Researching rebirthing in the context of the Mankind Project, I ran into an article by social psychologist, Carol Tavris titled, Mind Games: Psychological warfare betwen therapists and scientists. Tavris mentions rebirthing as a process for which there is no evidence, but her reasoning could be applied to other approaches as well (e.g., holding therapy, bioenergetics, etc.).

Here a couple of excerpts:

Our society runs on the advice of mental-health professionals, who are often called upon in legal settings to determine whether a child has been molested, a prisoner up for parole is still dangerous, a defendant is lying or insane, a mother is fit to have custody of her children, and on and on. Yet while the public assumes, vaguely, that therapists must be “scientists” of some sort, many of the widely accepted claims promulgated by therapists are based on subjective clinical opinions and have been resoundingly disproved by empirical research conducted by psychological scientists. Here are a few examples that have been shown to be false:

• Low self-esteem causes aggressiveness, drug use, prejudice, and low achievement.

• Abused children almost inevitably become abusive parents, causing a “cycle of abuse.”

• Therapy is beneficial for most survivors of disasters, especially if intervention is rapid.

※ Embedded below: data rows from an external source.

-- ==== Sys2Proof/Laws/Orders.lean ====
section
/-! SUPPORT. What becomes of an order, from its submission on. -/

set_option linter.all false

namespace Sys2Proof.Laws

open Sys2Proof.Machine

/-- An order that the port takes and that finds its requester's turn and Mantle free goes to step 1. -/
theorem submit_begins {s : State} {b : Blk} {i op : Nat} {d : Desc} (m : Meas) (h0 : submits d.req b op = true)
    (h1 : orderStalls s b i d.req = false) (h2 : orderOpen s b i d.req = false)
    (h3 : mantleBusy s b = false) : submit s b i op d m = orderFrom1 (opened s b i op d) b i op d m := by
  unfold submit
  rw [h0, h1, h2]
  show orderBegin s ⟨b, i, op, d⟩ m = _
  unfold orderBegin
  have h4 : mantleBusy ({ s with orders := s.orders ++ [⟨b, i, op, d⟩] } : State) b = false := h3
  dsimp only
  rw [if_neg (by rw [h4]; exact Bool.false_ne_true)]

theorem orderOver_plain {u : State} {b : Blk} {i op : Nat} {d : Desc} (c r : Nat) (x : List Dword) (h : ¬(b = .mantle ∧ op = 2)) :
    orderOver u b i op d c r x = complete u b i op d c r x := by
  unfold orderOver
  rw [if_neg (fun k => h ⟨k.1, k.2.1⟩)]

theorem orderEnd_fin {u : State} {b : Blk} {i op : Nat} {d : Desc} (c r : Nat) (x : List Dword) (h : ¬(b = .mantle ∧ op = 2)) :
    orderEnd (fin u c r x) b i op d = complete u b i op d c r x := by
  show orderOver u b i op d c r x = _
  unfold orderOver
  rw [if_neg (fun k => h ⟨k.1, k.2.1⟩)]

/-- A requester whose right is found submits orders. -/
theorem right_submits {u : State} {b : Blk} {i op : Nat} {d : Desc} (h : orderRight u b i op d = true) : submits d.req b op = true := by
  unfold orderRight at h
  simp only [Bool.and_eq_true] at h
  exact h.1.1.1

theorem from1_taken {u : State} {b : Blk} {i op : Nat} {d : Desc} (m : Meas) (h1 : orderForm u b op d = true) (h2 : orderRight u b i op d = true) :
    orderFrom1 u b i op d m = orderFrom3 u b i op d m := by
  unfold orderFrom1
  rw [h1, h2]
  rfl

/-- An order that goes through does its block's work, and its answer becomes the completion. -/
theorem submit_taken {s : State} {b : Blk} {i op : Nat} {d : Desc} (m : Meas) (h : Taken s b i op d) (h2 : ¬(b = .mantle ∧ op = 2))
    (h3 : ¬(b = .heath ∧ op = 0x10 ∧ d.target.toNat = 49)) :
    submit s b i op d m = orderEnd (orderBody b i op d m (logged s b i op d m)) b i op d := by
  rw [submit_begins m (right_submits h.right) h.flows h.turn h.free, from1_taken m h.form h.right]
  unfold orderFrom3
  rw [h.legal]
  dsimp only
  have aw : (orderJournaled b op d && d.wake && !(opened s b i op d).domOn 49 && decide (((opened s b i op d).dom 49).st ≠ .faulted)) = false := by
    have := h.awake
    cases hj : orderJournaled b op d <;> cases hw : d.wake
    · rfl
    · rfl
    · rfl
    · rw [hw] at this
      have e : (!(opened s b i op d).domOn 49) = false := this
      rw [e]; rfl
  rw [aw]
  show orderFrom4 (opened s b i op d) b i op d m = _
  unfold orderFrom4 logged
  rw [if_neg h2]
  cases hj : orderJournaled b op d
  · rfl
  · rw [if_neg (by intro k; exact Bool.noConfusion k), if_neg h3, h.room hj]
    rfl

• Memory works like a tape recorder, clicking on at the moment of birth; memories can be accurately retrieved through hypnosis, dream analysis, or other therapeutic methods.

• Traumatic experiences, particularly of a sexual nature, are typically “repressed” from memory, or split off from consciousness through “dissociation.”

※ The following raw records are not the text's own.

theorem setProd_reads (s : State) (r : Nat) (x : Option ProdCtx) (j : Nat) (h : Rising s.prods) :
    (s.setProd r x).prod j = if j = r then x else s.prod j :=
  tget_tset _ _ _ _ _ h

@[simp] theorem setCons_fields (s : State) (r : Nat) (x : Option ConsCtx) :
    (s.setCons r x).conss = tset none s.conss r x ∧ (s.setCons r x).pending = s.pending ∧ (s.setCons r x).uptime = s.uptime ∧
    (s.setCons r x).regs = s.regs ∧ (s.setCons r x).staging = s.staging ∧ (s.setCons r x).priv = s.priv ∧
    (s.setCons r x).tb = s.tb ∧ (s.setCons r x).queues = s.queues ∧ (s.setCons r x).qranges = s.qranges ∧
    (s.setCons r x).qmapped = s.qmapped ∧ (s.setCons r x).qapplying = s.qapplying ∧ (s.setCons r x).prods = s.prods ∧
    (s.setCons r x).chans = s.chans ∧ (s.setCons r x).starved = s.starved ∧ (s.setCons r x).lanes = s.lanes ∧
    (s.setCons r x).tis = s.tis ∧ (s.setCons r x).delays = s.delays ∧ (s.setCons r x).hmapped = s.hmapped ∧
    (s.setCons r x).happlying = s.happlying ∧ (s.setCons r x).hc2At = s.hc2At ∧ (s.setCons r x).hc2Due = s.hc2Due ∧
    (s.setCons r x).shelfTotal = s.shelfTotal ∧ (s.setCons r x).shelfFrom = s.shelfFrom ∧ (s.setCons r x).life = s.life ∧
    (s.setCons r x).faults = s.faults ∧ (s.setCons r x).faultHold = s.faultHold ∧ (s.setCons r x).faultWait = s.faultWait ∧
    (s.setCons r x).conds = s.conds ∧ (s.setCons r x).faultDue = s.faultDue ∧ (s.setCons r x).going = s.going ∧
    (s.setCons r x).freeing = s.freeing ∧ (s.setCons r x).snaps = s.snaps ∧ (s.setCons r x).stats = s.stats ∧
    (s.setCons r x).cores = s.cores ∧ (s.setCons r x).meadows = s.meadows ∧ (s.setCons r x).doms = s.doms ∧
    (s.setCons r x).dev = s.dev ∧ (s.setCons r x).descent = s.descent ∧ (s.setCons r x).restAtDescent = s.restAtDescent ∧
    (s.setCons r x).wake = s.wake ∧ (s.setCons r x).xref = s.xref ∧ (s.setCons r x).padHeld = s.padHeld ∧
    (s.setCons r x).gpioIn = s.gpioIn ∧ (s.setCons r x).gpioPulse = s.gpioPulse ∧ (s.setCons r x).sampler = s.sampler ∧
    (s.setCons r x).seams = s.seams ∧ (s.setCons r x).pulses = s.pulses ∧ (s.setCons r x).crossings = s.crossings ∧
    (s.setCons r x).fifos = s.fifos ∧ (s.setCons r x).seamWaits = s.seamWaits ∧ (s.setCons r x).seamEnds = s.seamEnds ∧
    (s.setCons r x).orders = s.orders ∧ (s.setCons r x).orderQ = s.orderQ ∧ (s.setCons r x).heldOrders = s.heldOrders ∧
    (s.setCons r x).heldComps = s.heldComps ∧ (s.setCons r x).hwHeld = s.hwHeld ∧ (s.setCons r x).mantle = s.mantle ∧
    (s.setCons r x).upls = s.upls ∧ (s.setCons r x).fedEpoch = s.fedEpoch ∧ (s.setCons r x).i2c = s.i2c ∧
    (s.setCons r x).boot = s.boot ∧ (s.setCons r x).request = s.request ∧ (s.setCons r x).requests = s.requests ∧
    (s.setCons r x).signedRole = s.signedRole ∧ (s.setCons r x).signedSlot = s.signedSlot ∧
    (s.setCons r x).debugOut = s.debugOut ∧ (s.setCons r x).debugWord = s.debugWord ∧ (s.setCons r x).free = s.free := by
  and_intros <;> rfl

theorem setCons_reads (s : State) (r : Nat) (x : Option ConsCtx) (j : Nat) (h : Rising s.conss) :
    (s.setCons r x).cons j = if j = r then x else s.cons j :=
  tget_tset _ _ _ _ _ h

@[simp] theorem setTi_fields (s : State) (k : Nat) (x : TaskIn) :
    (s.setTi k x).tis = tset {} s.tis k x ∧ (s.setTi k x).pending = s.pending ∧ (s.setTi k x).uptime = s.uptime ∧
    (s.setTi k x).regs = s.regs ∧ (s.setTi k x).staging = s.staging ∧ (s.setTi k x).priv = s.priv ∧ (s.setTi k x).tb = s.tb ∧
    (s.setTi k x).queues = s.queues ∧ (s.setTi k x).qranges = s.qranges ∧ (s.setTi k x).qmapped = s.qmapped ∧
    (s.setTi k x).qapplying = s.qapplying ∧ (s.setTi k x).prods = s.prods ∧ (s.setTi k x).conss = s.conss ∧
    (s.setTi k x).chans = s.chans ∧ (s.setTi k x).starved = s.starved ∧ (s.setTi k x).lanes = s.lanes ∧
    (s.setTi k x).delays = s.delays ∧ (s.setTi k x).hmapped = s.hmapped ∧ (s.setTi k x).happlying = s.happlying ∧
    (s.setTi k x).hc2At = s.hc2At ∧ (s.setTi k x).hc2Due = s.hc2Due ∧ (s.setTi k x).shelfTotal = s.shelfTotal ∧
    (s.setTi k x).shelfFrom = s.shelfFrom ∧ (s.setTi k x).life = s.life ∧ (s.setTi k x).faults = s.faults ∧
    (s.setTi k x).faultHold = s.faultHold ∧ (s.setTi k x).faultWait = s.faultWait ∧ (s.setTi k x).conds = s.conds ∧
    (s.setTi k x).faultDue = s.faultDue ∧ (s.setTi k x).going = s.going ∧ (s.setTi k x).freeing = s.freeing ∧
    (s.setTi k x).snaps = s.snaps ∧ (s.setTi k x).stats = s.stats ∧ (s.setTi k x).cores = s.cores ∧
    (s.setTi k x).meadows = s.meadows ∧ (s.setTi k x).doms = s.doms ∧ (s.setTi k x).dev = s.dev ∧
    (s.setTi k x).descent = s.descent ∧ (s.setTi k x).restAtDescent = s.restAtDescent ∧ (s.setTi k x).wake = s.wake ∧
    (s.setTi k x).xref = s.xref ∧ (s.setTi k x).padHeld = s.padHeld ∧ (s.setTi k x).gpioIn = s.gpioIn ∧
    (s.setTi k x).gpioPulse = s.gpioPulse ∧ (s.setTi k x).sampler = s.sampler ∧ (s.setTi k x).seams = s.seams ∧
    (s.setTi k x).pulses = s.pulses ∧ (s.setTi k x).crossings = s.crossings ∧ (s.setTi k x).fifos = s.fifos ∧
    (s.setTi k x).seamWaits = s.seamWaits ∧ (s.setTi k x).seamEnds = s.seamEnds ∧ (s.setTi k x).orders = s.orders ∧
    (s.setTi k x).orderQ = s.orderQ ∧ (s.setTi k x).heldOrders = s.heldOrders ∧ (s.setTi k x).heldComps = s.heldComps ∧
    (s.setTi k x).hwHeld = s.hwHeld ∧ (s.setTi k x).mantle = s.mantle ∧ (s.setTi k x).upls = s.upls ∧
    (s.setTi k x).fedEpoch = s.fedEpoch ∧ (s.setTi k x).i2c = s.i2c ∧ (s.setTi k x).boot = s.boot ∧
    (s.setTi k x).request = s.request ∧ (s.setTi k x).requests = s.requests ∧ (s.setTi k x).signedRole = s.signedRole ∧
    (s.setTi k x).signedSlot = s.signedSlot ∧ (s.setTi k x).debugOut = s.debugOut ∧ (s.setTi k x).debugWord = s.debugWord ∧
    (s.setTi k x).free = s.free := by
  and_intros <;> rfl

theorem setTi_reads (s : State) (k : Nat) (x : TaskIn) (j : Nat) (h : Rising s.tis) :
    (s.setTi k x).ti j = if j = k then x else s.ti j :=
  tget_tset _ _ _ _ _ h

• The way that parents treat a child in the first five years (three years) (one year) (five minutes) of life is crucial to the child’s later intellectual and emotional success.

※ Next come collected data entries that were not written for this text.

/-- LR.W leaves its granule in the core's marker, and its loads see what they saw. -/
theorem reserve_own_gives {u : State} {r : Nat} (h : Rising u.cores) (a : Nat) (w : Word) :
    ((reserve u r (.own a) w).core r).rsv = some (a / 16 * 16) ∧
      ∀ i, localByte ((reserve u r (.own a) w).core r) i = localByte (u.core r) i := by
  have core : (reserve u r (.own a) w).core r = { (dropRsv u r).core r with rsv := some (a / 16 * 16) } :=
    core_modCore_same (dropRsv u r) r (fun c => { c with rsv := some (a / 16 * 16) }) (rest_dropRsv u r h).1
  rw [core]
  exact ⟨rfl, fun i => (localByte_congr rfl rfl rfl i).trans (localByte_dropRsv h i)⟩

/-- The bytes that TAS leaves. -/
theorem one_bytes (a i : Nat) (x : Byte) :
    (if a ≤ i ∧ i < a + 4 then ([1, 0, 0, 0] : List Byte).getD (i - a) 0 else x) = if i = a then 1 else if a ≤ i ∧ i < a + 4 then 0 else x := by
  by_cases hi : i = a
  · rw [if_pos hi, if_pos (by omega), hi, Nat.sub_self]
    rfl
  · rw [if_neg hi]
    split
    next hr =>
      obtain e | e | e : i - a = 1 ∨ i - a = 2 ∨ i - a = 3 := by omega
      all_goals rw [e]; rfl
    next => rfl

theorem atPlace_own {r a : Nat} (h : a < 0x10000) : atPlace r a = some (.own a) := by rw [atPlace, place, if_pos h]

/-- The word at `a` as the core's loads see it. -/
abbrev wordAt (s : State) (r a : Nat) : Nat := leNat ((List.range 4).map fun k => localByte (s.core r) (a + k))

section
variable {s : State} {r : Nat} (h : Ready s r) {ra : Reg} (aligned : (gOf s r ra).toNat % 4 = 0) (own : (gOf s r ra).toNat < 0x10000)
include h aligned own

/-- TAS and LR.W give the word and do what they do with it. -/
theorem atomic_own_gives {w : Word} {f : State → Nat → AtPlace → Word → State} {rd : Reg} {kind : Nat}
    (good : ((drainAll (fetched s r) r).core r).bad (gOf s r ra).toNat = false) :
    let a := (gOf s r ra).toNat
    let t := f (readAt (drainAll (fetched s r) r) r a) r (.own a) (w32 (wordAt s r a))
    Alone t r → (.next (runInstr s r w true false (atomicRead ra f rd kind)) : Answer) = .next (retireOn t r [.g rd (BitVec.ofNat 32 (wordAt s r a))]) := by
  intro a t alone
  have read := wordRead_readAt (a := a) (drains_drained h) (sram_rising h.sound) (sb_drained h)
  have reg : ((fetched s r).core r).greg ra = gOf s r ra := greg_fetched h ra
  have run := atomicRead_own (fetched s r) r ra rd f kind (a := a) (by rw [reg]; exact aligned) (by rw [reg]; exact atPlace_own own) good
  rw [read.bytes (sram_rising h.sound) aligned] at run
  exact run_done_of h w false _ t _ [] _ run alone

theorem tas_own (good : ((drainAll (fetched s r) r).core r).bad (gOf s r ra).toNat = false) (rd : Reg) :
    let a := (gOf s r ra).toNat
    ∃ t, exec (.tas r rd ra) s = .next (retireOn t r [.g rd (BitVec.ofNat 32 (wordAt s r a))]) ∧ (t.core r).sb = [] ∧
      ∀ i, localByte (t.core r) i = if i = a then 1 else if a ≤ i ∧ i < a + 4 then 0 else localByte (s.core r) i := by
  intro a
  have read := wordRead_readAt (a := a) (drains_drained h) (sram_rising h.sound) (sb_drained h)
  have goes := (goes_drained h).readAt a
  obtain ⟨sb, bytes⟩ := localPut_gives (bs := [1, 0, 0, 0]) read.drains (sram_rising h.sound) read.empty aligned rfl
  have run := atomic_own_gives h aligned own (w := encRR 0x31 rd ra 0 0 0x00) (f := tasPut) (rd := rd) (kind := 3) good (goes.localPut a [1, 0, 0, 0]).alone
  exact ⟨_, run, sb, fun i => (bytes i).trans (one_bytes ..)⟩

theorem lr_own (good : ((drainAll (fetched s r) r).core r).bad (gOf s r ra).toNat = false) (rd : Reg) :
    let a := (gOf s r ra).toNat
    ∃ t, exec (.lrW r rd ra) s = .next (retireOn t r [.g rd (BitVec.ofNat 32 (wordAt s r a))]) ∧ (t.core r).rsv = some (a / 16 * 16) ∧
      ∀ i, localByte (t.core r) i = localByte (s.core r) i := by
  intro a
  have read := wordRead_readAt (a := a) (drains_drained h) (sram_rising h.sound) (sb_drained h)
  have goes := (goes_drained h).readAt a
  obtain ⟨rsv, bytes⟩ := reserve_own_gives goes.rises a (w32 (wordAt s r a))
  have run := atomic_own_gives h aligned own (w := encRR 0x31 rd ra 0 0 0x01) (f := reserve) (rd := rd) (kind := 4) good (goes.reserve_own a _).alone
  exact ⟨_, run, rsv,
    fun i => (bytes i).trans ((read.drains.bytes (sram_rising h.sound)).2 r i)⟩

/-- SC.W stores where the core's marker names the granule. -/
theorem sc_own_body (rd rb : Reg) :
    let u := drainAll (fetched s r) r
    let a := (gOf s r ra).toNat
    scBody rd ra rb (fetched s r) r = Eff.mk (if (s.core r).rsv = some (a / 16 * 16) then dropRsv (localPut u r a (leBytes 4 (gOf s r rb).toNat)) r
      else dropRsv (u.bumpPriv r CORE_CNT_SC_FAIL) r) [5, a, (gOf s r rb).toNat] []
      (.done [.g rd (if (s.core r).rsv = some (a / 16 * 16) then 0 else 1)]) := by
  intro u a
  have regA : ((fetched s r).core r).greg ra = gOf s r ra := greg_fetched h ra
  have regB : ((fetched s r).core r).greg rb = gOf s r rb := greg_fetched h rb
  have marker : reserved u r (.own a) = decide ((s.core r).rsv = some (a / 16 * 16)) := by
    rw [reserved, drains_rsv (drains_drained h), Bool.and_true]
    rfl
  have body := scBody_own (fetched s r) r ra rb rd (a := a) (by rw [regA]; exact aligned) (by rw [regA]; exact atPlace_own own)
  rw [regA, regB, marker] at body
  simpa only [decide_eq_true_eq] using body

theorem sc_own_stores (held : (s.core r).rsv = some ((gOf s r ra).toNat / 16 * 16)) (rd rb : Reg) :
    let a := (gOf s r ra).toNat
    ∃ t, exec (.scW r rd ra rb) s = .next (retireOn t r [.g rd 0]) ∧ (t.core r).rsv = none ∧ ∀ i, localByte (t.core r) i =
      if a ≤ i ∧ i < a + 4 then (leBytes 4 (gOf s r rb).toNat).getD (i - a) 0 else localByte (s.core r) i := by
  intro a
  have body := sc_own_body h aligned own rd rb
  dsimp only at body
  rw [if_pos held, if_pos held] at body
  have goes := (goes_drained h).localPut a (leBytes 4 (gOf s r rb).toNat)
  obtain ⟨-, bytes⟩ := localPut_gives (drains_drained h) (sram_rising h.sound) (sb_drained h) aligned (leBytes_length 4 (gOf s r rb).toNat)
  exact ⟨_, run_done_of h _ false _ _ _ [] _ body goes.dropRsv.alone, rsv_dropRsv goes.rises,
    fun i => (localByte_dropRsv goes.rises i).trans (bytes i)⟩

theorem sc_own_fails (other : (s.core r).rsv ≠ some ((gOf s r ra).toNat / 16 * 16)) (rd rb : Reg) :
    ∃ t, exec (.scW r rd ra rb) s = .next (retireOn t r [.g rd 1]) ∧ (t.core r).rsv = none ∧
      t.priv = ((drainAll (fetched s r) r).bumpPriv r CORE_CNT_SC_FAIL).priv ∧ ∀ i, localByte (t.core r) i = localByte (s.core r) i := by
  have body := sc_own_body h aligned own rd rb
  dsimp only at body
  rw [if_neg other, if_neg other] at body
  have goes : Goes ((drainAll (fetched s r) r).bumpPriv r CORE_CNT_SC_FAIL) r := (goes_drained h).of_cores rfl
  exact ⟨_, run_done_of h _ false _ _ _ [] _ body goes.dropRsv.alone, rsv_dropRsv goes.rises, priv_dropRsv ..,
    fun i => (localByte_dropRsv goes.rises i).trans (localByte_drained h i)⟩

end

/-- Settles O18: an atomic drains the store buffer, reads the word by a check of its own, and writes past the buffer. -/
theorem atomicsLocal : Obligations.AtomicsLocal := by
  intro s r ra h a u word aligned own good
  exact ⟨tas_own h aligned own good, lr_own h aligned own good, fun rd rb held => sc_own_stores h aligned own held rd rb,
    fun rd rb other => sc_own_fails h aligned own other rd rb⟩

end Sys2Proof.Proofs
end

section
namespace Sys2Proof.Proofs

open Sys2Proof.Machine Sys2Proof.Laws

/-! Atomics that fail, and atomics on meadow SRAM (R336, R337, R392, R393) -/

section
variable {s : State} {r : Nat} (h : Ready s r) {ra : Reg}
include h

/-- An atomic that fails does so behind its drain, with TVAL its address. -/
theorem atomic_traps (w : Word) {body : Body} {cause : Nat} {reqs : List Nat}
    (e : body (fetched s r) r = trapOut (drainAll (fetched s r) r) cause (w32 (((fetched s r).core r).greg ra).toNat) reqs) :
    (.next (runInstr s r w true false body) : Answer) = .next (trapOn (drainAll (fetched s r) r) r cause (gOf s r ra) (pcOf s r)) := by
  have tval : w32 (((fetched s r).core r).greg ra).toNat = gOf s r ra := by
    rw [w32, BitVec.ofNat_toNat, BitVec.setWidth_eq]
    exact greg_fetched h ra
  rw [tval] at e
  rw [run_trap_of h w false body _ _ _ _ _ _ e (alone_drained h), pc_drained h]

theorem atomics_misaligned (odd : (gOf s r ra).toNat % 4 ≠ 0) :
    let u := drainAll (fetched s r) r
    (∀ rd, exec (.tas r rd ra) s = .next (trapOn u r 4 (gOf s r ra) (pcOf s r)) ∧
      exec (.lrW r rd ra) s = .next (trapOn u r 4 (gOf s r ra) (pcOf s r))) ∧
    ∀ rd rb, exec (.scW r rd ra rb) s = .next (trapOn u r 5 (gOf s r ra) (pcOf s r)) := by
  rw [← greg_fetched h ra] at odd
  exact ⟨fun rd => ⟨atomic_traps h _ (atomicRead_misaligned _ _ _ _ tasPut 3 odd), atomic_traps h _ (atomicRead_misaligned _ _ _ _ reserve 4 odd)⟩,
    fun rd rb => atomic_traps h _ (scBody_misaligned _ _ _ _ _ odd)⟩

theorem atomics_nowhere (aligned : (gOf s r ra).toNat % 4 = 0) (nowhere : atPlace r (gOf s r ra).toNat = none) :
    let u := drainAll (fetched s r) r
    (∀ rd, exec (.tas r rd ra) s = .next (trapOn u r 6 (gOf s r ra) (pcOf s r)) ∧
      exec (.lrW r rd ra) s = .next (trapOn u r 6 (gOf s r ra) (pcOf s r))) ∧
    ∀ rd rb, exec (.scW r rd ra rb) s = .next (trapOn u r 7 (gOf s r ra) (pcOf s r)) := by
  rw [← greg_fetched h ra] at aligned nowhere
  exact ⟨fun rd => ⟨atomic_traps h _ (atomicRead_nowhere _ _ _ _ tasPut 3 aligned nowhere),
      atomic_traps h _ (atomicRead_nowhere _ _ _ _ reserve 4 aligned nowhere)⟩,
    fun rd rb => atomic_traps h _ (scBody_nowhere _ _ _ _ _ aligned nowhere)⟩

end

/-- An aligned word of the SRAM of the core's own meadow, which the meadow serves. -/
structure SramServed (s : State) (r : Nat) (ra : Reg) (off : Nat) : Prop where
  ready : Ready s r
  aligned : (gOf s r ra).toNat % 4 = 0
  place : atPlace r (gOf s r ra).toNat = some (.sram (r / 8) off)
  serves : sramRefuses (drainAll (fetched s r) r) (r / 8) r ((drainAll (fetched s r) r).roleOf r) = false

Indeed, the split between the research and practice wings of psychology has grown so wide that many psychologists now speak glumly of the “scientist-practitioner gap,” although that is like saying there is an “Arab-Israeli gap” in the Middle East. It is a war, involving deeply held beliefs, political passions, views of human nature and the nature of knowledge, and — as all wars ultimately do — money and livelihoods. The war spilled out of academic labs and therapists’ offices and into the public arena in the 1980s and ’90s, when three epidemics of hysteria caught fire across the country: the rise of claims of “repressed memories” of childhood sexual abuse; the growing number of cases of “multiple-personality disorder” (MPD), from a handful before 1980 to tens of thousands by 1995; and the proliferation of day-care sex-abuse scandals, which put hundreds of nursery-school teachers in prison on the “testimony” of 3 and 4-year-old children.

She continues…

But psychotherapeutic nonsense is a Hydra: Slay one set of mistaken ideas, and others take their place. Recovered-memory therapy may be on the wane, but “rebirthing” techniques and forms of “restraint therapy” — physically abusive practices that supposedly help adopted or troubled children form attachments to their parents — are on the rise. In Colorado, 10-year-old Candace Newmaker was smothered to death during rebirthing, a procedure in which she was expected to fight her way through a “birth canal” of suffocating blankets and pillows. The two therapists convicted in Candace’s death are now serving time in prison, but efforts in Colorado to prohibit all forms of “restraint therapy” were defeated by protests from “attachment therapists” in the state and throughout the country. After Candace’s death, one member of the Colorado Mental Health Grievance Board noted with dismay that her hairdresser’s training took 1,500 hours, whereas anyone could take a two-week course and become “certified” in rebirthing. Yet the basic premise — that children can recover from trauma, insecure attachment, or other psychological problems by “reliving” their births or being subjected to punitive and coercive restraints — has no scientific validity whatsoever. 

In the rest of the article, Tavris calls practitioners to base our interventions on research and to take a skeptical stance toward our work in order to avoid confirmation bias.